(Saved data entries)
/-- Warm reset: the stacks, with the scanned-out state that stands in them, the log, MR0 and TIME stay; the marker is
appended, and steps 4 to 7 follow. The bytes of a line that stood dirty in a slice are kept (log 148). -/
def warmReset (s : State) : State :=
  let s := poisonHost (tearWrites s s.egress)
  let epoch := s.head.epoch + 1
  { s.cold with
    time := s.time, timeFrom := s.time
    saves := s.saves.filter (fun e => decide (e.1 < 0x8000000000))
    poison := s.poison.filter (fun e => decide (e.1 < 0x1000000000 ∨ hostBase / 8 ≤ e.1))
    head := { step := 3, epoch, mr := Map.set 0 [] 0 (Map.get 0 s.head.mr 0), recovery := s.head.recovery, failure := s.head.failure, answers := s.head.answers
              log := s.head.log ++ [{ index := 0xFF, asid := 0, epoch, addr := 0, digest := 0 }] } }

/-- RESET; with a full log it takes no effect. -/
def execReset (s : State) : Res :=
  mbox s 8 (if logFull s then (s, 2) else (warmReset s, 0))

/-- The bring-up state has changed: vector 3. -/
def stepDone (s : State) (n : Nat) : State :=
  { s with head := { s.head with step := n, msix := s.head.msix ++ [3] } }

/-- A step fails: its code is recorded, and vectors 3 and 2 are raised (R305, R313; log 149). -/
def stepFails (s : State) (code : BitVec 32) : State :=
  { s with head := { s.head with failure := some code, msix := s.head.msix ++ [3, 2] } }

/-- Step 2: a firmware slot is accepted and measured with the ROM, or the step fails and the headframe stays in recovery. -/
def loadFirmware (s : State) : State :=
  match acceptedSlot with
  | none => stepFails { s with head := { s.head with recovery := true } } Config.bootFailure
  | some b =>
    let s := extendMr s 0 0 (Config.measureAddr s.tick) (sha512 Config.romImage)
    stepDone (extendMr s 0 0 (Config.measureAddr (s.tick + 1)) (sha512 (Config.firmware b))) 2

/-- Step 7: every thread runs at IDLEPC. -/
def releaseThreads (s : State) : State := (List.range 384).foldl goIdle s

/-- The work of bring-up step n (Table 14.8). -/
def bringup (s : State) (n : Nat) : State :=
  match n with
  | 2 => loadFirmware s
  | 3 => stepDone { s with mem := s.mem.filter (fun e => decide (0x8000000000 ≤ e.1))
                           poison := s.poison.filter (fun e => decide (0x1000000000 ≤ e.1)) } 3
  | 5 => let s := stepDone s 5
         { s with head := { s.head with holding := true } }
  | 6 => stepDone { s with head := { s.head with
           deadPorts := 0, retries := [], moduleNo := if s.head.moduleSet then s.head.moduleNo else Config.flashModule } } 6
  | 7 => stepDone (releaseThreads s) 7
  | _ => stepDone s n

/-- The step after the last completed one completes, or fails with a code, which stops the sequence. -/
def execBringupStep (failure : Option (BitVec 32)) (s : State) : Res :=
  onModule s
    (if 7 ≤ s.head.step ∨ s.head.holding ∨ s.head.recovery ∨ s.head.failure.isSome then .next s
     else match failure with
       | some c => .next (stepFails s c)
       | none => .next (bringup s (s.head.step + 1)))

/-! ### Control-register writes (R300, Table 14.1) -/

/-- The block that an offset lies in, and the offset within it. -/
inductive RegBlock where
  | slice (i off : Nat)
  | foreman (d off : Nat)
  | core (k off : Nat)
  | base (j off : Nat)
  | pithead (off : Nat)
  | unassigned
  deriving DecidableEq, Repr

def regBlock (o : Nat) : RegBlock :=
  let c := o / 0x10000000
  let b := o % 0x10000000
  if c < 4 then
    if b < 0x4000000 then .slice (64 * c + b / 0x100000) (b % 0x100000)
    else if 0x4000000 ≤ b ∧ b < 0x4100000 then .foreman c (b - 0x4000000)
    else if 0x8000000 ≤ b ∧ b < 0x8000000 + 96 * 0x100000 then .core (96 * c + (b - 0x8000000) / 0x100000) (b % 0x100000)
    else .unassigned
  else if 0x40000000 ≤ o ∧ o < 0x48000000 then .base ((o - 0x40000000) / 0x1000000) (o % 0x1000000)
  else if 0x80000000 ≤ o ∧ o < 0x90000000 then .pithead (o - 0x80000000)
  else .unassigned

/-- A write into the access table of a target. -/
def writeTable (s : State) (t off : Nat) (v : BitVec 64) : State :=
  let id := off / 64
  let w := off % 64 / 16
  let x := s.window t id w
  s.setWindow t id w (if off % 16 < 8 then
      { x with base := field v 47 7, perm := v.extractLsb' 0 4, push := isCoreTarget t && decide (w = 0) && v.getLsbD 63 }
    else { x with last := field v 47 7, en := v.getLsbD 0 })

/-- A write into a denial log: COUNT clears with a write of 0. -/
def writeDenial (s : State) (t off : Nat) (v : BitVec 64) : State :=
  if off = 0 ∧ field v 31 0 = 0 then { s with denials := Map.modify {} s.denials t (fun d => { d with count := 0 }) } else s

/-- The two tables at +0x8_0000 and +0x9_0000 of a target's block. -/
def writeTables (s : State) (t off : Nat) (v : BitVec 64) : State :=
  if 0x80000 ≤ off ∧ off < 0x90000 then writeTable s t (off - 0x80000) v
  else if 0x90000 ≤ off ∧ off < 0x90018 then writeDenial s t (off - 0x90000) v
  else s

/-- A handler-table word (08_assayers.md Table 8.2); only HANDLER sets VALID. -/
def writeHandlerWord (s : State) (i n w : Nat) (v : BitVec 64) : State :=
  if w = 8 then
    let old := s.entryWord i n 8
    s.setEntryWord i n 8 (BitVec.ofNat 64 ((if field v 63 32 = 0 then 0 else field old 63 32) * 2 ^ 32 +
      (if field v 31 0 = 0 then 0 else field old 31 0)))
  else if 9 ≤ w then s
  else
    let s := if entryValid s i n then s
      else s.setEntryWord i n w ((s.entryWord i n w &&& ~~~entryMask w) ||| (v &&& entryMask w))
    if w = 0 ∧ v.getLsbD 0 = false then clearEntry s i n else s

def writeSlice (s : State) (i off : Nat) (v : BitVec 64) : State :=
  if off < 0x800 then writeHandlerWord s i (off / 128) (off % 128 / 8) v
  else if off = 0x800 then s.modSlice i (fun x => { x with unmatched := v })
  else if (0x10000 ≤ off ∧ off < 0x18000) ∨ (0x20000 ≤ off ∧ off < 0x24000) then writeNat s (sliceBlock i + off) 8 v.toNat
  else writeTables s i off v

/-- A word of an intake descriptor (11_scheduling.md Table 11.1). -/
def writeDesc (s : State) (d q w : Nat) (v : BitVec 64) : State :=
  let f := s.foreman d
  let on := f.enabled q
  let old := f.descWord q w
  let put (x : BitVec 64) : State := s.modForeman d (fun f => f.setDesc q w x)
  match w with
  | 0 => if on then s else put (v &&& 0xFFFFFFFFFF80)
  | 1 | 2 => if on then s else put (v &&& 0xFFFFFFFFFFF8)
  | _ =>
    let rejects := if field v 63 32 = 0 then 0 else field old 63 32
    let set := if on then field old 31 6 else field v 31 16 * 2 ^ 10 + field v 10 8 * 4 + field v 7 6
    let low := set * 64 + field old 5 4 * 16 + field old 2 2 * 4 + (if v.getLsbD 0 then field old 0 0 else 0)
    let s := put (BitVec.ofNat 64 (rejects * 2 ^ 32 + low))
    if v.getLsbD 3 then tearDown s d q
    else if v.getLsbD 0 && !on then enableQueue s d q
    else s

/-- A foreman register (Table 11.4). -/
def writeForemanReg (f : Foreman) (w : Nat) (v : BitVec 64) : Foreman :=
  match w with
  | 0 => if field v 31 16 = 0 then f else { f with age := field v 31 16 }
  | 1 => { f with idlePc := field v 55 0 }
  | 2 => { f with trapPc := field v 55 0 }
  | 3 => { f with saveBase := field v 47 10 }
  | _ => if v.getLsbD 0 then f else { f with keyOvf := false }

/-- The writable bits of words 0 to 5 of a task-type entry (Table 11.3). -/
def typeMask (w : Nat) : BitVec 64 :=
  match w with
  | 0 | 1 | 2 => 0xFFFFFFFFFFFFFF
  | 3 | 5 => BitVec.allOnes 64
  | 4 => 0xFFFF0000FFFFFFFF
  | _ => 0

def writeType (s : State) (d t w : Nat) (v : BitVec 64) : State :=
  let f := s.foreman d
  if w = 6 then
    let s := if f.typeValid t then s.modForeman d (fun f => if v.getLsbD 0 then f else f.setType t 6 (f.typeWord t 6 &&& ~~~1))
      else s.modForeman d (fun f => f.setType t 6 ((f.typeWord t 6 &&& ~~~2) ||| (v &&& 2)))
    if v.getLsbD 0 then validateType s d t else s
  else if f.typeValid t then s
  else s.modForeman d (fun f => f.setType t w (v &&& typeMask w))

/-- The foreman's tables that the host may write too. -/
def foremanTables (off : Nat) : Bool := decide (off < 0x228 ∨ (0x10000 ≤ off ∧ off < 0x20000))

def writeForeman (s : State) (d off : Nat) (v : BitVec 64) : State :=
  if off < 0x200 then writeDesc s d (off / 32) (off % 32 / 8) v
  else if off < 0x228 then s.modForeman d (fun f => writeForemanReg f ((off - 0x200) / 8) v)
  else if 0x10000 ≤ off ∧ off < 0x20000 then writeType s d ((off - 0x10000) / 64) (off % 64 / 8) v
  else writeTables s (tgtForeman d) off v

/-- The mailbox: the request's bytes, and GO, which a request in progress answers with STATUS 3 (R309). -/
def writeMailbox (s : State) (off : Nat) (v : BitVec 64) : State :=
  if off < 0x40 then
    let m : BitVec 512 := (BitVec.allOnes 64).zeroExtend 512 <<< (8 * off)
    { s with head := { s.head with mboxReq := (s.head.mboxReq &&& ~~~m) ||| (v.zeroExtend 512 <<< (8 * off)) } }
  else if off = 0x40 ∧ v.getLsbD 0 then
    { s with head := if s.head.busy then { s.head with mboxStatus := 3 } else { s.head with busy := true } }
  else s

def writePithead (s : State) (off : Nat) (v : BitVec 64) : State :=
  if off < 0x50 then writeMailbox s off v
  else if 0x2000 ≤ off ∧ off < 0x2200 then
    { s with head := { s.head with apertures := Map.set 0 s.head.apertures ((off - 0x2000) / 8) (v &&& apertureMask) } }
  else if 0x10000 ≤ off ∧ off < 0x12000 then
    { s with head := { s.head with routes := (List.range 4).foldl (fun m i =>
        Map.set 0 m ((off - 0x10000) / 2 + i) (v.extractLsb' (16 * i) 16)) s.head.routes } }
  else if 0x108000 ≤ off ∧ off < 0x118000 then writeTable s tgtHost (off - 0x108000) v
  else if 0x118000 ≤ off ∧ off < 0x118018 then writeDenial s tgtHost (off - 0x118000) v
  else if 0x200000 ≤ off ∧ off < 0x1200000 then
    let n := (off - 0x200000) / 0x100000
    let o := (off - 0x200000) % 0x100000
    if o < 0x10000 then writeTable s (tgtAdit n) o v
    else if o < 0x10018 then writeDenial s (tgtAdit n) (o - 0x10000) v
    else s
  else s

/-- The target whose log takes the denial of a request to a block; the pithead's and that of an offset which nothing is
assigned go to the host window's (log 60). -/
def blockTarget : RegBlock → Nat
  | .slice i _ => i
  | .foreman d _ => tgtForeman d
  | .core k _ => tgtCore k
  | .base j _ => tgtBase j
  | .pithead _ => tgtHost
  | .unassigned => tgtHost

/-- A request to the control-register space that is turned away: it performs nothing, and the host's is logged (R300, R304). -/
def refuseReg (s : State) (master offset : Nat) (kind : BitVec 2) : State :=
  answer (if master = 1016 then deny s (blockTarget (regBlock offset)) 1016 (regsBase + offset) kind else s) (regsBase + offset) .refused

/-- The host may write the foreman tables and the mailbox. -/
def hostMayWrite : RegBlock → Bool
  | .foreman _ off => foremanTables off
  | .pithead off => decide (off < 0x50)
  | _ => false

Assigned task> Looking at the data above, write out exactly the lines that start at the one containing "let id := off / 64" and end at the one containing "def writeDenial (s"; include both and nothing beyond.

Written solution>
  let id := off / 64
  let w := off % 64 / 16
  let x := s.window t id w
  s.setWindow t id w (if off % 16 < 8 then
      { x with base := field v 47 7, perm := v.extractLsb' 0 4, push := isCoreTarget t && decide (w = 0) && v.getLsbD 63 }
    else { x with last := field v 47 7, en := v.getLsbD 0 })

/-- A write into a denial log: COUNT clears with a write of 0. -/
def writeDenial (s : State) (t off : Nat) (v : BitVec 64) : State :=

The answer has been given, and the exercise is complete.